The Crimean Sonnets (Sonety krymskie) are a series of 18 Polish sonnets by Adam Mickiewicz, constituting an artistic telling of a journey through the Crimea. They were published in 1826, together with a cycle of love poems called "The Odessan Sonnets" (Sonety Odeskie), in a collection called "Sonnets" (Sonety).

==Importance==

The Crimean Sonnets is an expression of Mickiewicz's interest in the Orient, shared by many of the students of the University of Vilnius.
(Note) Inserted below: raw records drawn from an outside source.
-- ==== Sys2Proof/Machine/Samples.lean ====
section
/-! DEFINITION. The Sample Port (spec/01): sample words, minute results, the opening and the close of a
minute, the calibration switch. -/

namespace Sys2Proof.Machine

/-! ## Taking a word (R3 to R5, R200) -/

/-- The channel a sample word names: bits 20..18 hold the channel less one (R200). -/
def wordChannel (w : BitVec 24) : Chan := (w.extractLsb' 18 3).toFin

/-- The converter status: 0 OK, 1 MAINT, 2 FAULT, 3 OVER (R200). -/
def wordStatus (w : BitVec 24) : Nat := (w.extractLsb' 16 2).toNat

def wordCode (w : BitVec 24) : Nat := (w.extractLsb' 0 16).toNat

/-- A word that passes tests 1 and 2 of R3 raises the received-word count (R5). -/
def MinuteAcc.countWord (a : MinuteAcc) : MinuteAcc := { a with words := satInc 255 a.words }

/-- A word is accumulated by its converter status (R5). -/
def MinuteAcc.accumulate (st code : Nat) (a : MinuteAcc) : MinuteAcc :=
  match st with
  | 1 => { a with maint := satInc 255 a.maint }
  | 2 => { a with fault := satInc 255 a.fault }
  | _ =>
    let a := { a with overRange := a.overRange || st == 3 }
    if a.n < 120 then { a with n := a.n + 1, sum := a.sum + code } else { a with sat := true }

/-- A word is excluded by check (R4). -/
def MinuteAcc.exclude (a : MinuteAcc) : MinuteAcc := { a with excluded := satInc 255 a.excluded }

/-- The channel's path is in MEASURE and the channel is measured (R4, R118). -/
def State.measuring (s : State) (c : Chan) : Bool :=
  match s.chk.current with
  | some ⟨pair, .measure _⟩ => (s.cfg.measuredChans pair).contains c
  | _ => false

/-- The word of an enabled channel while RECORDING (R3, tests 3 and 4). -/
def takeWord (c : Chan) (st code : Nat) (s : State) : State :=
  if s.underCheck c then
    let s := { s with port := { s.port with
      acc := s.port.acc.modify c fun a => a.countWord.exclude } }
    if s.measuring c then
      { s with chk := { s.chk with acc := s.chk.acc.modify c (CheckAcc.take st code) } }
    else s
  else
    { s with port := { s.port with
      acc := s.port.acc.modify c fun a => a.countWord.accumulate st code } }

/-- SAMPLE_WORD (R3): discarded unless RECORDING and its channel enabled. -/
def execSampleWord (w : BitVec 24) (s : State) : Host.Outcome State Fault Refusal :=
  if s.recording && (s.cfg.chans.get (wordChannel w)).enable then
    .next (takeWord (wordChannel w) (wordStatus w) (wordCode w) s)
  else .next s

/-- SAMPLE_FRAME_ABORT (R1, R200): the frame is discarded and changes no state. -/
def execSampleFrameAbort (s : State) : Host.Outcome State Fault Refusal := .next s

/-! ## Minute results (R11 to R18) -/

/-- The low limit of a kind (R12). -/
def lowLimit : Kind → Int
  | .temperature => -40000
  | _ => 0

/-- The status of a minute at its close (R15, R16). -/
def minuteStatus (sMin : Nat) (locked : Bool) (a : MinuteAcc) : MinuteStatus :=
  if locked then .invalid .drift
  else if sMin ≤ a.n then .valid
  else if a.checked then .invalid .check
  else if 1 ≤ a.fault then .invalid .fault
  else if 1 ≤ a.maint then .invalid .maint
  else .invalid .few

/-- The calibrated value before the limits of R12; absent without a sample (R11). -/
def rawValue (cal : CalSet) (a : MinuteAcc) : Option Int :=
  if a.n = 0 then none else some (calibrate cal a.n a.sum)

/-- The result of a channel's minute (R11 to R18); `full` tells whether the minute ran 60,000 ms. -/
def minuteResult (cfg : ChannelCfg) (cal : CalSet) (locked full : Bool) (a : MinuteAcc) :
    MinuteResult :=
  let raw := rawValue cal a
  { n := a.n
    value := raw.map (clampInt (lowLimit cfg.kind) 9999999)
    norm := none
    status := minuteStatus cfg.sMin locked a
    flags :=
      { MFlags.none with
        overRange := a.overRange
        sat := a.sat || raw.any fun x => decide (9999999 < x)
        clampLow := raw.any fun x => decide (x < lowLimit cfg.kind)
        lowRate := full && decide (a.words < cfg.expected)
        part := !full }
    maint := a.maint, fault := a.fault, excluded := a.excluded }

/-- The results of the enabled channels at a minute close (R10). -/
def minuteResults (full : Bool) (s : State) : Eight (Option MinuteResult) :=
  Eight.build fun c =>
    if (s.cfg.chans.get c).enable then
      some (minuteResult (s.cfg.chans.get c) (s.calSet c) (s.chk.drift.get c).locked full
        (s.port.acc.get c))
    else none

/-! ## Opening and closing minutes (R6 to R10) -/

/-- The accumulators at a minute's opening, the CHECKED mark of R7 with them. -/
def openedAccs (s : State) : Eight MinuteAcc :=
  Eight.build fun c =>
    { MinuteAcc.cleared with checked := (s.cfg.chans.get c).enable && s.underCheck c }

/-- A minute opens (R6). -/
def openMinute (slot start : Nat) (s : State) : State :=
  { s with port := { s.port with openMin := some ⟨slot, start⟩, acc := openedAccs s } }

/-- A minute closes: its results are published and enter the pending list (R10, R51, R58). -/
def closeMinute (stamp : IStamp) (slot : Nat) (full last : Bool) (s : State) : State :=
  let results := minuteResults full s
  let state := s.localPlant
  enterMinute ⟨stamp, slot⟩ state results last
    (publishMinute ⟨stamp, slot⟩ state results s)

/-- The minute that is open at a boundary closes and the next slot opens (R8). -/
def boundaryMinute (clock : Nat) (s : State) : State :=
  if s.recording then
    match s.port.openMin, s.mark.calendar with
    | some o, some stamp =>
      openMinute (o.slot + 1) clock (closeMinute stamp o.slot true false s)
    | _, _ => s
  else s

/-- The open minute at a recorded interval's close (R9, R64): closed as the last minute, or, of zero
length, discarded. -/
def closeLastMinute (stamp : IStamp) (clock : Nat) (s : State) : State :=
  match s.port.openMin with
  | some o =>
    if clock - o.start = 0 then endWithoutMinute stamp s
    else closeMinute stamp o.slot (decide (60000 ≤ clock - o.start)) true s
  | none => endWithoutMinute stamp s

/-! ## The calibration switch (R14) -/

/-- The channels that switch to set B at a recorded start. -/
def switchSet (start : IStamp) (s : State) : Eight Bool :=
  Eight.build fun c =>
    let cfg := s.cfg.chans.get c
    cfg.enable && !(s.port.setB.get c) &&
      (match cfg.setB with
        | some b => b.effective.atOrBefore start
        | none => false)

/-- The comparison at a recorded start, with its CAL_SWITCH event (R14). -/
def switchCalibration (start : IStamp) (s : State) : State :=
  let sw := switchSet start s
  let setB := Eight.build fun c => s.port.setB.get c || sw.get c
  let s := { s with port := { s.port with setB := setB } }
  if sw.any id then submitEvent (calSwitchEvent start sw) s else s

end Sys2Proof.Machine
end

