/-- The header checks (R183): format, section count, image length. -/
def headerChecks (head : List Byte) : List LoadCheck :=
  [(field head 0 1 == 1, ⟨2, 0, 0, 0, 0⟩),
    (inRange 1 16 (headerCount head), ⟨2, 0, 0, 3, 0⟩),
    (inRange (tableEnd (headerCount head)) 4096 (headerImageLen head), ⟨2, 0, 0, 1, 0⟩)]

/-- The CRC is good (R184): computed with the CRC item taken as zero. The item is the one within the image,
not that of the first header read (DESIGN CHOICE, log 49). -/
def crcGood (image : List Byte) : Bool :=
  (crc16 (image.take 4 ++ [0, 0] ++ image.drop 6)).toNat == field image 4 2

/-! ## Section table (R185) -/

structure TableEntry where
  type : Nat
  offset : Nat
  length : Nat
  deriving DecidableEq, Repr

def readTable (count : Nat) (image : List Byte) : List TableEntry :=
  (List.range count).map fun i =>
    let off := imageHeaderLen + 5 * i
    ⟨field image off 1, field image (off + 1) 2, field image (off + 3) 2⟩

/-- The fixed length of a section type (R199). -/
def sectionLength : Nat → Nat
  | 1 => 24
  | 2 => 80
  | 3 => 16
  | 4 => 20
  | _ => 0

def TableEntry.overlaps (a b : TableEntry) : Bool :=
  decide (a.offset < b.offset + b.length) && decide (b.offset < a.offset + a.length)

/-- The checks of one entry, in a table whose earlier entries are given. -/
def entryChecks (count size place : Nat) (earlier : List TableEntry) (e : TableEntry) :
    List LoadCheck :=
  [(inRange 1 4 e.type, ⟨4, 5, place, 0, 0⟩),
    (decide (tableEnd count ≤ e.offset) && decide (e.offset + e.length ≤ size),
      ⟨4, 5, place, 1, 0⟩),
    (e.length == sectionLength e.type, ⟨4, 5, place, 3, 0⟩),
    (!(earlier.any e.overlaps), ⟨4, 5, place, 1, 0⟩)]

def tableChecks (count size : Nat) : Nat → List TableEntry → List TableEntry → List LoadCheck
  | _, _, [] => []
  | place, earlier, e :: es =>
    entryChecks count size place earlier e ++ tableChecks count size (place + 1) (earlier ++ [e]) es

/-! ## Section counts (R185) -/

/-- The numbers that open the sections of a type. -/
def sectionNumbers (type : Nat) (image : List Byte) (t : List TableEntry) : List Nat :=
  (t.filter fun e => e.type == type).map fun e => field image e.offset 1

/-- Exactly one section of a type. -/
def oneChecks (type n : Nat) : List LoadCheck :=
  [(n != 0, ⟨5, type, 0, 0xFF, 0⟩), (n == 1, ⟨5, type, 0, 0xFE, 0⟩)]

/-- One section each for the numbers 1..`last`. -/
def numberChecks (type last : Nat) (numbers : List Nat) : List LoadCheck :=
  let each := (List.range last).map (· + 1)
  (numbers.all (inRange 1 last), ⟨5, type, 0, 0xFD, 0⟩) ::
    (each.map fun n => (numbers.contains n, (⟨5, type, n, 0xFF, 0⟩ : LoadRefusal))) ++
    (each.map fun n => (numbers.count n == 1, (⟨5, type, n, 0xFE, 0⟩ : LoadRefusal)))

def countChecks (image : List Byte) (t : List TableEntry) : List LoadCheck :=
  oneChecks 1 (t.countP fun e => e.type == 1) ++ oneChecks 3 (t.countP fun e => e.type == 3) ++
    numberChecks 2 8 (sectionNumbers 2 image t) ++ numberChecks 4 2 (sectionNumbers 4 image t)

/-- The bytes of the section of a type that opens with a number; of a type alone for `none`. -/
def sectionBytes (type : Nat) (number : Option Nat) (image : List Byte) (t : List TableEntry) :
    List Byte :=
  match t.find? fun e =>
      e.type == type && (match number with
        | some n => field image e.offset 1 == n
        | none => true) with
  | some e => (image.drop e.offset).take e.length
  | none => []

/-! ## Field ranges (R186 to R188) -/

/-- An unsigned field of a section against its range. -/
def rangeCheck (sect number : Nat) (bs : List Byte) (off n lo hi : Nat) : LoadCheck :=
  (inRange lo hi (field bs off n), ⟨6, sect, number, off, 0⟩)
Involuntarily residing in Russia, Mickiewicz left Odessa and went on a journey, which turned out to be a trek to another world, his first initiation into "the East". The Crimean Sonnets are romantic descriptions of oriental nature and culture of the East which show the despair of the poet—a pilgrim, an exile longing for the homeland, driven from his home by a violent enemy.

The Crimean Sonnets is considered the first sonnet cycle in Polish literature and a significant example of early romanticism in Poland, which gave rise to the huge popularity of this genre in Poland and inspired many Polish poets of the Romantic era as well as the Young Poland period.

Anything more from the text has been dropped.